Task details » Could you filter the listing for lines with the word "AbortEnd" and return them?

____ Dataset content

-- ==== Sys2Proof/Machine/PartsCtx.lean ====
section
/-! DEFINITION. The state of the context, queue, fence, translation and slice machinery and of the racking engines
(chapters 06, 14–16). Each field's docstring says what it is; width; rule; reset value. -/

namespace Sys2Proof.Machine

/-- `state` of a context slot (R363). -/
inductive CtxState where
  | free | live | abort | lost
  deriving DecidableEq, Repr

def CtxState.code : CtxState → Nat | .free => 0 | .live => 1 | .abort => 2 | .lost => 3

/-- Cause of loss of a context (R380). -/
inductive LossCause where
  | abort | poison | link | preempt | fenceval | xlate | slice | image | errresp
  deriving DecidableEq, Repr

def LossCause.code : LossCause → Nat
  | .abort => 1 | .poison => 2 | .link => 3 | .preempt => 4 | .fenceval => 5
  | .xlate => 6 | .slice => 7 | .image => 8 | .errresp => 9

/-- What an abort in progress ends in (R380). -/
inductive AbortEnd where
  | free
  | lost (c : LossCause)
  deriving DecidableEq, Repr

/-- Why a loaded context is being saved (R366, R367). -/
inductive SaveWhy where
  | preempt (idle : Bool)    -- rule 3, or a cluster removed
  | command (blk : Fin 4)    -- CTXPREEMPT
  | freeze
  | substitute
  deriving DecidableEq, Repr

/-- A context slot (R363, R366). -/
structure Ctx where
  /-- `state`; 2; R363; reset 0 (FREE) -/
  state : CtxState := .free
  /-- `loaded` with `site`, `core`: global core; 13; R363; reset none -/
  pos : Option CoreId := none
  /-- `vint`; 16; R363; reset 0 -/
  vint : BitVec 16 := 0
  /-- `cause`; 8; R363; reset 0 -/
  cause : Byte := 0
  /-- `pend`; 1; R363; reset 0 -/
  pend : Bool := false
  /-- `slice`; 6; R363; reset 0 -/
  slice : SliceId := 0
  /-- `prio`; 2; R363; reset 0 -/
  prio : BitVec 2 := 0
  /-- `smask`; 16; R363; reset 0 -/
  smask : BitVec 16 := 0
  /-- `skslot`; 6; R363; reset 0 -/
  skslot : Fin 64 := 0
  /-- `sbase`: PA[47:16]; 32; R363; reset 0 -/
  sbase : Half := 0
  /-- `s1root`; 64; R363, R387; reset 0 -/
  s1root : Word := 0
  /-- `fsmap`; 256; R363; reset 0 -/
  fsmap : BitVec 256 := 0
  /-- `fwmap`; 256; R363; reset 0 -/
  fwmap : BitVec 256 := 0
  /-- `tchg`; 64; R363; reset 0 -/
  tchg : Word := 0
  /-- `nload`; 32; R363; reset 0 -/
  nload : Half := 0
  /-- `npre`; 32; R363; reset 0 -/
  npre : Half := 0
  /-- wanting, with its place in the order; —; R366; reset none -/
  want : Option Nat := none
  /-- idle for 100 µs; 1; R366; reset 0 -/
  idle : Bool := false
  /-- timebase at the last load; 64; R366; reset 0 -/
  loadedAt : Nat := 0
  /-- 2 ms have run since the last load; 1; R366; reset 0 -/
  quantum : Bool := false
  /-- save under way and why; —; R367; reset none -/
  saving : Option SaveWhy := none
  /-- abort under way: what it ends in, and the command block that waits for it; —; R380; reset none -/
  aborting : Option (AbortEnd × Option (Fin 4)) := none
  /-- threads saved inside a `barw`; 4; R131; reset 0 -/
  barIn : BitVec 4 := 0
  /-- saved by a freeze or restored by an uncork while not idle: wanting at thaw; 1; R425; reset 0 -/
  thawWant : Bool := false
  deriving DecidableEq, Repr

/-- `state` of a queue slot (R369). -/
inductive QState where
  | off | on | error | drain
  deriving DecidableEq, Repr

def QState.code : QState → Nat | .off => 0 | .on => 1 | .error => 2 | .drain => 3

/-- A queue slot (R369). -/
structure Queue where
  /-- `kind`; 2; R369; reset 0 -/
  kind : BitVec 2 := 0
  /-- `ctx`; 12; R369; reset 0 -/
  ctx : CtxId := 0
  /-- `lgn`; 4; R369; reset 0 -/
  lgn : BitVec 4 := 0
  /-- `vec`; 11; R369; reset 0 -/
  vec : Fin 2048 := 0
  /-- `thr`; 2; R369; reset 0 -/
  thr : Fin 4 := 0
  /-- `rbase`; 64; R369; reset 0 -/
  rbase : Word := 0
  /-- `sline`; 64; R369; reset 0 -/
  sline : Word := 0
  /-- `cbase`; 64; R369; reset 0 -/
  cbase : Word := 0
  /-- `head`; 32; R369; reset 0 -/
  head : Half := 0
  /-- `tail`; 32; R369; reset 0 -/
  tail : Half := 0
  /-- `state`; 2; R369; reset 0 (OFF) -/
  state : QState := .off
  /-- `vint`; 16; R369; reset 0 -/
  vint : BitVec 16 := 0
  /-- `err`; 8; R369; reset 0 -/
  err : Byte := 0
  /-- `ndb`; 32; R369; reset 0 -/
  ndb : Half := 0
  /-- `ndisc`; 32; R369; reset 0 -/
  ndisc : Half := 0
  /-- next ring index to fetch; 32; R372; reset 0 -/
  fetched : Half := 0
  /-- entries that ended with a status other than OK since the last QRESUME, not yet in `head`; —; R373; reset 0 -/
  failed : Nat := 0
  /-- stalled on a resolvable fault; 1; R403; reset 0 -/
  stalled : Bool := false
  /-- the status line write faulted and is due when the queue goes on; 1; R370, R403; reset 0 -/
  lineDue : Bool := false
  /-- doorbells accepted since the freeze tick, delivered at thaw; —; R425; reset 0 -/
  frozenDb : Nat := 0
  /-- command block that waits for a drain; —; R379; reset none -/
  drainBlk : Option (Fin 4) := none
  deriving DecidableEq, Repr

/-- A fence object (R375). -/
structure Fence where
  /-- `value`; 64; R375; reset 0 -/
  value : Word := 0
  /-- `slice`; 6; R375; reset 0 -/
  slice : SliceId := 0
  /-- `armed`; 1; R375; reset 0 -/
  armed : Bool := false
  /-- `aband`; 1; R375; reset 0 -/
  aband : Bool := false
  /-- `prod`; 12; R375; reset 0 -/
  prod : CtxId := 0
  /-- `pen`; 1; R375; reset 0 -/
  pen : Bool := false
  /-- `evn`; 1; R375; reset 0 -/
  evn : Bool := false
  /-- `evec`; 11; R375; reset 0 -/
  evec : Fin 2048 := 0
  /-- `evval`; 64; R375; reset 0 -/
  evval : Word := 0
  /-- `stale`; 32; R375; reset 0 -/
  stale : Half := 0
  /-- `nsig`; 32; R375; reset 0 -/
  nsig : Half := 0
  deriving DecidableEq, Repr

/-- A command block: argument registers, `busy`, `code` and `need` (R379, R399, R419). -/
structure CmdBlk where
  /-- `CMDARG`, `XARG0`, `SCMDARG0`; 64; R379, R399, R419; reset 0 -/
  arg0 : Word := 0
  /-- `XARG1`, `SCMDARG1`; 64; R399, R419; reset 0 -/
  arg1 : Word := 0
  /-- `busy`; 1; R379, R399, R419; reset 0 -/
  busy : Bool := false
  /-- `code`; 8; R379, R399, R419; reset 0 -/
  code : Byte := 0
  /-- `need`; 32; R419; reset 0 -/
  need : Half := 0
  /-- the command in progress: `op` and `idx`; —; R379, R399, R419; reset none -/
  cur : Option (Nat × Nat) := none
  deriving DecidableEq, Repr

/-- Where a descriptor stands (R160, R170, R177). -/
inductive DState where
  | queued            -- fetched, not started
  | running (e : EngId)
  | yielded           -- returned to dispatch (R160)
  | parked            -- on a resolvable fault (R170)
  | ended             -- every tile committed, or ended with a status
  deriving DecidableEq, Repr

/-- A descriptor that has been fetched and not completed (R162, R175). -/
structure Desc where
  /-- number of the descriptor; —; model's own numbering -/
  id : Nat
  /-- queue slot, or the internal submission queue; 14; R158; — -/
  src : DescSrc
  /-- ring index; 32; R429; — -/
  ridx : Nat
  /-- the eight words; 64 each; R162; — -/
  w : List Word
  /-- vintage of the queue slot at dispatch; 16; R175; — -/
  vint : BitVec 16
  /-- state; —; R160, R429; queued -/
  st : DState
  /-- tiles issued since start; —; R171; 0 -/
  issued : Nat
  /-- tiles committed; —; R171; 0 -/
  tiles : Nat
  /-- `done`: destination bytes of committed tiles; 64; R175; 0 -/
  done : Nat
  /-- `flags`; 5; R175; 0 -/
  flags : PFlags
  /-- status; 8; R176; 0 -/
  status : Nat
  /-- address concerned; 64; R175; 0 -/
  addr : Nat
  /-- stopped at a tile boundary by an abort (R180): no record, no signal; 1; —; 0 -/
  dropped : Bool
  /-- tiles issued before its engine took it; —; R160; 0 -/
  base : Nat
  /-- source bytes that it has overwritten, by address; —; R168; none -/
  orig : Tab Byte
  deriving DecidableEq, Repr

/-- A fault record (R408). -/
structure FaultRec where
  ctx : Nat
  kind : Nat
  vint : Nat
  cause : Nat
  acc : Nat
  fatal : Bool
  wlk : Bool
  who : Nat
  addr : Nat
  ipa : Nat
  elen : Nat
  eoff : Nat
  slice : Nat
  deriving DecidableEq, Repr

/-- Folded state of a context: the first folded fault and the number folded (R411). -/
structure Folded where
  first : FaultRec
  n : Nat
  deriving DecidableEq, Repr

/-- The fault queue block of a slice (R407–R411). -/
structure FaultQ where
  /-- `FQBASE`; 64; R407; reset 0 -/
  base : Word := 0
  /-- `FQCFG.en`; 1; R407; reset 0 -/
  en : Bool := false
  /-- `FQCFG.vec`; 11; R407; reset 0 -/
  vec : Fin 2048 := 0
  /-- `head`; 32; R407; reset 0 -/
  head : Half := 0
  /-- `tail`; 32; R407; reset 0 -/
  tail : Half := 0
  /-- `nrec`; 32; R407; reset 0 -/
  nrec : Half := 0
  /-- records of the open batch, in the order formed; ≤ 64; R410; reset empty -/
  batch : List FaultRec := []
  /-- folded state, in the order first folded; —; R411; reset empty -/
  folded : List Folded := []
  deriving DecidableEq, Repr

/-- A final translation as a cache holds it (R395, R396): context, bank it was filled in, page size 2^`lg`, pages,
the stage-2 leaf's own size, key slot, permissions of both leaves. -/
structure TEntry where
  ctx : Nat
  bank : Nat
  lg : Nat
  vpage : Nat
  ppage : Nat
  ipage : Nat
  /-- size of the stage-2 leaf, as a power of two -/
  lg2 : Nat
  kslot : Nat
  r1 : Bool
  w1 : Bool
  x1 : Bool
  u1 : Bool
  r2 : Bool
  w2 : Bool
  x2 : Bool
  deriving DecidableEq, Repr

/-- Kind of access for permissions and records (R393, R408). -/
inductive Acc where
  | read | write | fetch | amo
  deriving DecidableEq, Repr

def Acc.code : Acc → Nat | .read => 0 | .write => 1 | .fetch => 2 | .amo => 3

/-- A walk in progress (R394). `phase` 0: stage-2 walk for a stage-1 table entry; 1: that entry itself; 2: stage-2 walk
for the access. -/
structure Walk where
  ctx : Nat
  va : Nat
  acc : Acc
  user : Bool
  phase : Nat
  /-- stage-1 level of the entry being fetched -/
  l1 : Nat
  /-- IPA being translated by stage 2 -/
  ipa : Nat
  /-- stage-2 level of the entry being read -/
  l2 : Nat
  /-- physical address and key slot of the outstanding table read -/
  rdPa : Nat
  rdK : Nat
  /-- stage-1 leaf: size and permissions r w x u -/
  lg1 : Nat
  p1 : Nat
  /-- size of the stage-2 leaf that maps the stage-1 table page being read -/
  lgt : Nat
  deriving DecidableEq, Repr

/-- A table entry as a bank's walk cache holds it (R396): stage-1 entries belong to a context, stage-2 ones to a slice;
`idx` is the address at the entry's level, `ipa` where a stage-1 entry was read, `lg` the size of the stage-2 leaf it was
read through. -/
structure WEntry where
  bank : Nat
  stage2 : Bool
  owner : Nat
  lvl : Nat
  idx : Nat
  ipa : Nat
  lg : Nat
  w : Word
  deriving DecidableEq, Repr

/-- A thread's walk: its number and the thread. -/
structure ThreadWalk where
  id : Nat
  hart : Hart
  w : Walk
  deriving DecidableEq, Repr

/-- Data of a host-window read returned to an engine or to the queue machinery and not yet used (R163, R353). -/
structure HostData where
  src : NI
  iova : Nat
  data : List Byte
  poison : Bool
  st : Status
  deriving DecidableEq, Repr

/-- `state` of a slice (R416). -/
inductive SlState where
  | free | active | freezing | frozen | resetting
  deriving DecidableEq, Repr

def SlState.code : SlState → Nat | .free => 0 | .active => 1 | .freezing => 2 | .frozen => 3 | .resetting => 4

/-- A slice entry (R416). -/
structure Slice where
  /-- `state`; 3; R416; reset 0 (FREE) -/
  state : SlState := .free
  /-- `unl`; 1; R416; reset 0 -/
  unl : Bool := false
  /-- `pasid`; 20; R416; reset 0 -/
  pasid : BitVec 20 := 0
  /-- `pen`; 1; R416; reset 0 -/
  pen : Bool := false
  /-- `ep`; 1; R416; reset 0 (IOA) -/
  ep : Ep := .ioa
  /-- `eshare`; 8; R416; reset 0 -/
  eshare : Byte := 0
  /-- `gmask`; 16; R416; reset 0 -/
  gmask : BitVec 16 := 0
  /-- `s2root`; 64; R416, R388; reset 0 -/
  s2root : Word := 0
  /-- `ftick`; 64; R416; reset 0 -/
  ftick : Word := 0
  /-- `nlate`; 32; R416; reset 0 -/
  nlate : Half := 0
  /-- `cmask`; 256; R416; reset 0 -/
  cmask : BitVec 256 := 0
  /-- `bmask`; 256; R416; reset 0 -/
  bmask : BitVec 256 := 0
  /-- the freeze tick has come; 1; R423; reset 0 -/
  ticked : Bool := false
  /-- the state has been bottled since the freeze; 1; R60; reset 0 -/
  bottled : Bool := false
  /-- command block that waits for the freeze; —; R419; reset none -/
  blk : Option (Fin 4) := none
  deriving DecidableEq, Repr

/-- The context, queue, fence, translation and slice machinery (chapters 06, 14–16). -/
structure Hubm where
  /-- context slots; 4,096; R363; reset as Ctx -/
  ctx : Tab Ctx := []
  /-- queue slots; 16,384; R369; reset as Queue -/
  queue : Tab Queue := []
  /-- fence objects; 65,536; R375; reset as Fence -/
  fence : Tab Fence := []
  /-- context, queue and fence command blocks; 4; R379; reset as CmdBlk -/
  cmd : Tab CmdBlk := []
  /-- translation command blocks; 4; R399; reset as CmdBlk -/
  xcmd : Tab CmdBlk := []
  /-- slice command blocks; 4; R419; reset as CmdBlk -/
  scmd : Tab CmdBlk := []
  /-- slice entries; 64; R416; reset as Slice -/
  slice : Tab Slice := []
  /-- fault queue blocks; 64; R407; reset as FaultQ -/
  faultq : Tab FaultQ := []
  /-- fault keys, context and page; ≤ 16,384; R406; reset empty -/
  keys : List (Nat × Nat) := []
  /-- translation cache, most recently used first; 131,072; R396; reset empty -/
  tcache : List TEntry := []
  /-- walk cache; 8,192 entries per bank; R396; reset empty -/
  wcache : List WEntry := []
  /-- engine and gate micro-TLBs, by requester (engine number, 96 + site); 64 each; R395; reset empty -/
  utlb : Tab (List TEntry) := []
  /-- core micro-TLBs by global core; 64 each; R395; reset empty -/
  cutlb : Tab (List TEntry) := []
  /-- walks in progress; —; R394; reset empty -/
  walks : List ThreadWalk := []
  /-- host-window data returned and not yet used; —; R353; reset none -/
  hostRd : List HostData := []
  /-- number of the next walk; —; model's own numbering; reset 0 -/
  walkId : Nat := 0
  /-- descriptors fetched and not completed, in order of fetch; —; R161; reset empty -/
  desc : List Desc := []
  /-- number of the next descriptor; —; model's own numbering; reset 0 -/
  descId : Nat := 0
  /-- internal submission queue of firmware: descriptors waiting; —; R158; reset empty -/
  fwq : List (List Word) := []
  /-- the queue slot dispatch served last for a cask, and how many of its descriptors in turn; —; R160; reset none -/
  served : Tab (Nat × Nat) := []
  /-- next place in the order of wanting; —; R366; reset 0 -/
  wantSeq : Nat := 0
  /-- global cores out of use until their buffers are free; —; R380; reset none -/
  posHeld : List CoreId := []
  /-- OD 0x2A00.01–.04; 64; R382; reset 0 -/
  lost : Nat := 0
  sigReserved : Nat := 0
  sigDisc : Nat := 0
  cmdDisc : Nat := 0
  /-- OD 0x2B00.01–.07; 64; R414; reset 0 -/
  recWritten : Nat := 0
  folds : Nat := 0
  suppressed : Nat := 0
  fatals : Nat := 0
  invs : Nat := 0
  walksN : Nat := 0
  xDisc : Nat := 0
  /-- OD 0x2C00.01–.05; 64; R435; reset 0 -/
  freezes : Nat := 0
  images : Nat := 0
  uncorks : Nat := 0
  stale : Nat := 0
  sDisc : Nat := 0
  deriving DecidableEq, Repr

end Sys2Proof.Machine
end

________

Solution to the problem »
inductive AbortEnd where
  aborting : Option (AbortEnd × Option (Fin 4)) := none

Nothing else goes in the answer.